Tesco CEO Sir Terry Leahy supports minimum price

Tesco CEO Sir Terry Leahy supports minimum price

The UK's largest supermarket chain, Tesco, has publicly backed a minimum price for alcoholic drinks after the country's new Government promised a tougher approach to harmful drinking.

Tesco "stands ready" to support a base price on drinks should the newly elected Coalition Government decide to pursue that policy, the retailer announced today (21 May).

Sources at the company have briefed privately that the group would acquiesce to any minimum pricing system, but this is the first time any of the big four multiple retailers in the UK have publicly backed the policy. Several brewers are also known to be in favour, as is a large proportion of the on-trade.
  
Tesco's announcement followed the Government's statement yesterday that it intends to ban alcohol sales at 'below cost' in order to reduce access to cheap drinks.

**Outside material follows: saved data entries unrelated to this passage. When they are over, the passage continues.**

theorem State.fallBack_get (slot code : Nat) (hφ : φ.out Writes.fallBack = true) : (s.fallBack slot code).get φ ι = s.get φ ι := by
  simp only [Writes.fallBack, Fld.out_append, Fld.out_cons, Fld.out_nil, Bool.and_eq_true, and_true, true_and] at hφ
  simp only [State.fallBack, State.busCycle_get, State.record_get, State.setFlag_get, List.map_cons, List.map_nil, Fld.out_cons, Fld.out_nil, Fld.out_append, Bool.and_true, and_self, hφ]

/-- The fields that `State.placeTask` may write. -/
def Writes.placeTask : List Fld := [Fld.coxTaskState] ++ Writes.storeSram

theorem State.placeTask_get (u : List Byte) (t at_ : Nat) (hφ : φ.out Writes.placeTask = true) : ((s.placeTask u t at_).2).get φ ι = s.get φ ι := by
  simp only [Writes.placeTask, Fld.out_append, Fld.out_cons, Fld.out_nil, Bool.and_eq_true, and_true, true_and] at hφ
  unfold State.placeTask
  generalize hm : s.get φ ι = q
  repeat' (first
    | with_reducible assumption
    | ((try lift_lets); intro lx; first | (refine let_keep_get (v := lx) (q := q) (φ := φ) (ι := ι) ?_ fun hx => ?_; simp only [lx]; rotate_left; clear_value lx; rotate_left) | clear_value lx)
    | simp only [State.modCox_get, State.set_get, State.storeSram_get, List.map_cons, List.map_nil, Fld.out_cons, Fld.out_nil, Fld.out_append, Bool.and_true, and_self, hφ])

/-- The fields that `State.loadOctet` may write. -/
def Writes.loadOctet : List Fld := [Fld.octPresPresUse, Fld.octPresAnnClass, Fld.octClsDefClass, Fld.octClsUseCid, Fld.octClsUseTs, Fld.octClsCidAddr, Fld.octClsSigdetDef, Fld.octPwrLightEn, Fld.octPwrDeepEn]

theorem State.loadOctet_get (h p : List Byte) (m : Nat) (hφ : φ.out Writes.loadOctet = true) : (s.loadOctet h p m).get φ ι = s.get φ ι := by
  simp only [Writes.loadOctet, Fld.out_append, Fld.out_cons, Fld.out_nil, Bool.and_eq_true, and_true, true_and] at hφ
  unfold State.loadOctet
  generalize hm : s.get φ ι = q
  repeat' (first
    | with_reducible assumption
    | ((try lift_lets); intro lx; first | (refine let_keep_get (v := lx) (q := q) (φ := φ) (ι := ι) ?_ fun hx => ?_; simp only [lx]; rotate_left; clear_value lx; rotate_left) | clear_value lx)
    | simp only [State.setAll_get, List.map_cons, List.map_nil, Fld.out_cons, Fld.out_nil, Fld.out_append, Bool.and_true, and_self, hφ])

/-- The fields that `State.loadLadle` may write. -/
def Writes.loadLadle : List Fld := [Fld.ldCfgFgSlots, Fld.ldCfgBgSlots, Fld.ldCfgScanFrames, Fld.ldGrantLo, Fld.ldGrantHi, Fld.ldScostCost, Fld.ldScostG]

theorem State.loadLadle_get (d : List Byte) (m : Nat) (hφ : φ.out Writes.loadLadle = true) : (s.loadLadle d m).get φ ι = s.get φ ι := by
  simp only [Writes.loadLadle, Fld.out_append, Fld.out_cons, Fld.out_nil, Bool.and_eq_true, and_true, true_and] at hφ
  unfold State.loadLadle
  generalize hm : s.get φ ι = q
  repeat' (first
    | with_reducible assumption
    | ((try lift_lets); intro lx; first | (refine let_keep_get (v := lx) (q := q) (φ := φ) (ι := ι) ?_ fun hx => ?_; simp only [lx]; rotate_left; clear_value lx; rotate_left) | clear_value lx)
    | simp only [State.setAll_get, List.map_cons, List.map_nil, Fld.out_cons, Fld.out_nil, Fld.out_append, Bool.and_true, and_self, hφ])

/-- The fields that `State.loadFields` may write. -/
def Writes.loadFields : List Fld := [Fld.clkCfgTol, Fld.pwrWcCap, Fld.thCfgWarn, Fld.imgSeq, Fld.imgTag, Fld.layoutPresPresent] ++ Writes.loadLadle ++ Writes.loadOctet

theorem State.loadFields_get (slot : Nat) (hφ : φ.out Writes.loadFields = true) : (s.loadFields slot).get φ ι = s.get φ ι := by
  simp only [Writes.loadFields, Fld.out_append, Fld.out_cons, Fld.out_nil, Bool.and_eq_true, and_true, true_and] at hφ
  unfold State.loadFields
  generalize hm : s.get φ ι = q
  repeat' (first
    | with_reducible assumption
    | ((try lift_lets); intro lx; first | (refine let_keep_get (v := lx) (q := q) (φ := φ) (ι := ι) ?_ fun hx => ?_; simp only [lx]; rotate_left; clear_value lx; rotate_left) | clear_value lx)
    | with_reducible refine forAll_keep_get ?_ fun x s hs => ?_
    | with_reducible refine foldl_keep_get ?_ fun s x hs => ?_
    | simp only [State.loadLadle_get, State.loadOctet_get, State.modSched_get, State.setAll_get, List.map_cons, List.map_nil, Fld.out_cons, Fld.out_nil, Fld.out_append, Bool.and_true, and_self, hφ])

/-- The fields that `State.readyLane` may write. -/
def Writes.readyLane : List Fld := [Fld.lnIdleRxIdle, Fld.lnIdleTxIdle, Fld.lnCtxGroup, Fld.lnMargLimit]

theorem State.readyLane_get (n : Nat) (hφ : φ.out Writes.readyLane = true) : (s.readyLane n).get φ ι = s.get φ ι := by
  simp only [Writes.readyLane, Fld.out_append, Fld.out_cons, Fld.out_nil, Bool.and_eq_true, and_true, true_and] at hφ
  simp only [State.readyLane, State.setAll_get, List.map_cons, List.map_nil, Fld.out_cons, Fld.out_nil, Fld.out_append, Bool.and_true, and_self, hφ]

The new Conservative-Liberal Democrat administration said it would also "overhaul the Licensing Act" and "review alcohol taxation and pricing to ensure it tackles binge drinking without unfairly penalising responsible drinkers, pubs and important local industries".

Trade body the the Wine & Spirit Trade Association immediately backed the Government's plan to ban below cost alcohol sales, albeit with a specific model in mind. 

"The WSTA supports a ban on selling alcohol below the level of duty plus VAT on the basis that these are both consumer taxes and therefore the cost should be passed on to the consumer," said WSTA's CEO, Jeremy Beadles.

But, he stopped short of endorsing minimum pricing and added: "We do not believe that alcohol pricing and taxation provide the solution to alcohol misuse. What's needed is education and rigorous enforcement of laws to address misuse and related anti-social behaviour."